__THE TASK__. Below are the records; give the number of lines in them that include the word "pool", and nothing more.

__GIVEN DATA__.
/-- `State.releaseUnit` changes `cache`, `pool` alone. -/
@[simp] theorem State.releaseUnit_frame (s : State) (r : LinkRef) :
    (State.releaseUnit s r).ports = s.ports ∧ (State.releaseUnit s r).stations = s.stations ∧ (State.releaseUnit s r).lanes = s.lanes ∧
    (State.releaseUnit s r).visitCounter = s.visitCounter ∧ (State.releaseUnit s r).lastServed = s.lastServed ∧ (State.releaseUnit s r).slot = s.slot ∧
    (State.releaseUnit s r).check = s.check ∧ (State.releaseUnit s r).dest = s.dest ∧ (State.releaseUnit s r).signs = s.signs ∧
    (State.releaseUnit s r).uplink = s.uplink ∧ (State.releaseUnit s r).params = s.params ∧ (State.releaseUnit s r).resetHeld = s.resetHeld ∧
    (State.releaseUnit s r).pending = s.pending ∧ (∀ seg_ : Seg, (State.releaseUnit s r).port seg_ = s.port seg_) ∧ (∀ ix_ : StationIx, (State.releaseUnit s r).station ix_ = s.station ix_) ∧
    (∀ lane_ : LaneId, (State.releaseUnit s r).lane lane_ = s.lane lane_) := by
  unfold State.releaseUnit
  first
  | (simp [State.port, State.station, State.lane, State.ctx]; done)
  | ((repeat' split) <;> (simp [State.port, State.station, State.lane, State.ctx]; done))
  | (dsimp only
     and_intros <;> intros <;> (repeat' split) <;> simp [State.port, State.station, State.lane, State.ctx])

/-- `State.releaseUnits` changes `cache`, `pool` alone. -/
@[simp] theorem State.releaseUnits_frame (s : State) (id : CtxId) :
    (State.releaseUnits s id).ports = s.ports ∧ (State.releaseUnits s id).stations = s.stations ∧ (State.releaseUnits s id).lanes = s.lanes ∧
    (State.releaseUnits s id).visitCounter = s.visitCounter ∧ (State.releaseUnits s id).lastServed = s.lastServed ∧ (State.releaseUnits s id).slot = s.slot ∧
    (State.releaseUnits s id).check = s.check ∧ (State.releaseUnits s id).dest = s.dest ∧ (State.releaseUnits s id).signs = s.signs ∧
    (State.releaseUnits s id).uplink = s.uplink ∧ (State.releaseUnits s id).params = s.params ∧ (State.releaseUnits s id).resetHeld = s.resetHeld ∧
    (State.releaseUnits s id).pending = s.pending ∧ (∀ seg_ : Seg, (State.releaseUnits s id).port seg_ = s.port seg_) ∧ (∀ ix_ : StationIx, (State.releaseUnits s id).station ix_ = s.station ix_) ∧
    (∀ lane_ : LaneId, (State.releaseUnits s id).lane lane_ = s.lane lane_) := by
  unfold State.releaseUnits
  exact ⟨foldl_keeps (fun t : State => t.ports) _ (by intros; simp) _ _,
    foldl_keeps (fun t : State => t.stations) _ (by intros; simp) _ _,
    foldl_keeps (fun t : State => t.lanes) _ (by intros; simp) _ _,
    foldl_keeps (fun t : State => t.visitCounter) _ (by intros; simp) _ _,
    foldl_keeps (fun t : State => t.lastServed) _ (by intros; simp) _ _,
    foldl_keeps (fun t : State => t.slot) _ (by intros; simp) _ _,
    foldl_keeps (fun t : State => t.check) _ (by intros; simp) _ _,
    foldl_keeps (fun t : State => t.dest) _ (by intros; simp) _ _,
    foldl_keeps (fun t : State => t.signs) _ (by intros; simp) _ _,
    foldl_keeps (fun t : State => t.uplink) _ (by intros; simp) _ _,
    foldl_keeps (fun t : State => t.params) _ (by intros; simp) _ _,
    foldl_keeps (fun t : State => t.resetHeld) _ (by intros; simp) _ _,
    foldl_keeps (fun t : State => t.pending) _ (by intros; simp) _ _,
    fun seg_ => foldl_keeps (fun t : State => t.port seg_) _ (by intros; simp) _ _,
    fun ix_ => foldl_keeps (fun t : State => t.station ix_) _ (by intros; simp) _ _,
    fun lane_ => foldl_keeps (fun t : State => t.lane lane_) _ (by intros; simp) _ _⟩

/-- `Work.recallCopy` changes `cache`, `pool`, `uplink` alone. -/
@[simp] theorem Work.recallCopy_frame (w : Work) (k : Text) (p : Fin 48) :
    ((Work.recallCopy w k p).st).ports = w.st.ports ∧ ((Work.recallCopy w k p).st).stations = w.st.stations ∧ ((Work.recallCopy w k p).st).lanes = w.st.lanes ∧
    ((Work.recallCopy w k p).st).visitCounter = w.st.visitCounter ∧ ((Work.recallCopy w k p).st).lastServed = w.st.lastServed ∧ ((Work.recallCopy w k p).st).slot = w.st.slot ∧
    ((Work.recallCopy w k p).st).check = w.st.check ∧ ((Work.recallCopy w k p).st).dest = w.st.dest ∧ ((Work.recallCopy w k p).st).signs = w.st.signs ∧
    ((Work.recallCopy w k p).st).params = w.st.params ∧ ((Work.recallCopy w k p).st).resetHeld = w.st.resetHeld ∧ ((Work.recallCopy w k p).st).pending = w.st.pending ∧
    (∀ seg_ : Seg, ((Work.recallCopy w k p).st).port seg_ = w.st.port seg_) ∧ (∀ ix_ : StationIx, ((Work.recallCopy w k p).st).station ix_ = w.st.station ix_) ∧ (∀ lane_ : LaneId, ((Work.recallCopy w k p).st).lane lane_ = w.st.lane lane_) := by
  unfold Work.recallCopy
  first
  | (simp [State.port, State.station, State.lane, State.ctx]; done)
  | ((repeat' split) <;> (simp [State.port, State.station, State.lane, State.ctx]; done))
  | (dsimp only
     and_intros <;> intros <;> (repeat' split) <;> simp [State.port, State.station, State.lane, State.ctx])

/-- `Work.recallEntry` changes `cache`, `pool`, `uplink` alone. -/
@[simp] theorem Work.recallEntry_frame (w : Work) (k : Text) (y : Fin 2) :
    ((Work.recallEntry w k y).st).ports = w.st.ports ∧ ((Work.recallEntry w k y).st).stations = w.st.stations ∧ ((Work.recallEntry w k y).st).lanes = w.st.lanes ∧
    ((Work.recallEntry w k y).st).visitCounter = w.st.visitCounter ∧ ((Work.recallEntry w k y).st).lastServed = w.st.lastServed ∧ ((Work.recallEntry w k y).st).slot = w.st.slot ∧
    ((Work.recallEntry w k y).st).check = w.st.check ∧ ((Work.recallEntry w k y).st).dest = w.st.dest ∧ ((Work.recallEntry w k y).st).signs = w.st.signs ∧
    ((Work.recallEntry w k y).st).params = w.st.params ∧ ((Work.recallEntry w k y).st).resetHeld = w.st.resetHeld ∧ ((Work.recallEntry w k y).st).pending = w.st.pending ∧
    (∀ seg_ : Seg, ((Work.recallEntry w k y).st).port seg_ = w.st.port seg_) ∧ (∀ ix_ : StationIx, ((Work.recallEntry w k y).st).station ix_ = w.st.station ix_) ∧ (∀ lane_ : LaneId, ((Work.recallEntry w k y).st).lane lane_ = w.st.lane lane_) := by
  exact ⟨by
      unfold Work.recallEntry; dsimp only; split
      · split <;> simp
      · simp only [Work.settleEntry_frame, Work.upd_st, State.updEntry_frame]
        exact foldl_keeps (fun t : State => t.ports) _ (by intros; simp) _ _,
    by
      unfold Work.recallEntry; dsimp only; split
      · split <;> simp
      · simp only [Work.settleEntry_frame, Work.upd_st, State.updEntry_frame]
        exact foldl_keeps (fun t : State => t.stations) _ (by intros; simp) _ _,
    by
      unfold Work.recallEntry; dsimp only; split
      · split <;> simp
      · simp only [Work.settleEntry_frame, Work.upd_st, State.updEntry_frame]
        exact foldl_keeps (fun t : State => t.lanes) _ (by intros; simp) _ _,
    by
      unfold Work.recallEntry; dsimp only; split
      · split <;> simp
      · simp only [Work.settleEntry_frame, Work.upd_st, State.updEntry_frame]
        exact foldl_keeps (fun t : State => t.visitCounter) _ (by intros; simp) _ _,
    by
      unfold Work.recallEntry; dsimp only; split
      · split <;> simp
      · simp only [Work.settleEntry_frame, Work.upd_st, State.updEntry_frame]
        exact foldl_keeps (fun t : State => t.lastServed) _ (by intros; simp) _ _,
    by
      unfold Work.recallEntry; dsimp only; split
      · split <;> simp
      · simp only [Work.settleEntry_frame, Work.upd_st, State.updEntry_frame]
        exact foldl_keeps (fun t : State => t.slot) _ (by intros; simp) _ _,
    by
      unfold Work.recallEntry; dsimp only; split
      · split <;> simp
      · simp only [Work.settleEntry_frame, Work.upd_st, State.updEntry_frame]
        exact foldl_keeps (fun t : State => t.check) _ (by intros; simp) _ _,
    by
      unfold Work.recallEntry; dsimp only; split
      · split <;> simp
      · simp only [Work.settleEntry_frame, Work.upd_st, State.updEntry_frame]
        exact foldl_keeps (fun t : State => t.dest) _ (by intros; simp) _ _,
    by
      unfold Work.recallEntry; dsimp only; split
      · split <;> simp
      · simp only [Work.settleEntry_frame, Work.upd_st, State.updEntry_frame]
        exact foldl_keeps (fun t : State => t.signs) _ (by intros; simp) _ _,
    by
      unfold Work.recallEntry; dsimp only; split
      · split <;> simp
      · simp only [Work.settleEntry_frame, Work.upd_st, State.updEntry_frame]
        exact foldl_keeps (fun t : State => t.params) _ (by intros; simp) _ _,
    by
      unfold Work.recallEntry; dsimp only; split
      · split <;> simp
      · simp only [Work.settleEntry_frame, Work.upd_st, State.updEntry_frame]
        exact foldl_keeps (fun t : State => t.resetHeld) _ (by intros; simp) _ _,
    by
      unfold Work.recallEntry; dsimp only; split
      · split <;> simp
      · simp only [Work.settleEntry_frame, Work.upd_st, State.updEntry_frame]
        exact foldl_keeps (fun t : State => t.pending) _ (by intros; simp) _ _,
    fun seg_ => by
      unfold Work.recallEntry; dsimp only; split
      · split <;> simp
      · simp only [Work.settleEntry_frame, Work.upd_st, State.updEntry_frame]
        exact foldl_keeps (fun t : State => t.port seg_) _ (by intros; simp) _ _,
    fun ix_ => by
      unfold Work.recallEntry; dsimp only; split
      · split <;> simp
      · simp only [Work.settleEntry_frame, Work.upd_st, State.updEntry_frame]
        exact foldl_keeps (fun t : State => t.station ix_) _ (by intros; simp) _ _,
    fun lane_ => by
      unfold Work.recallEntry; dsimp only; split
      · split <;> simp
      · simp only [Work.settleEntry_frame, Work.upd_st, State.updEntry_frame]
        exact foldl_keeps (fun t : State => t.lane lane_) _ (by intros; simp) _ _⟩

__PROBLEM SOLUTION__. 4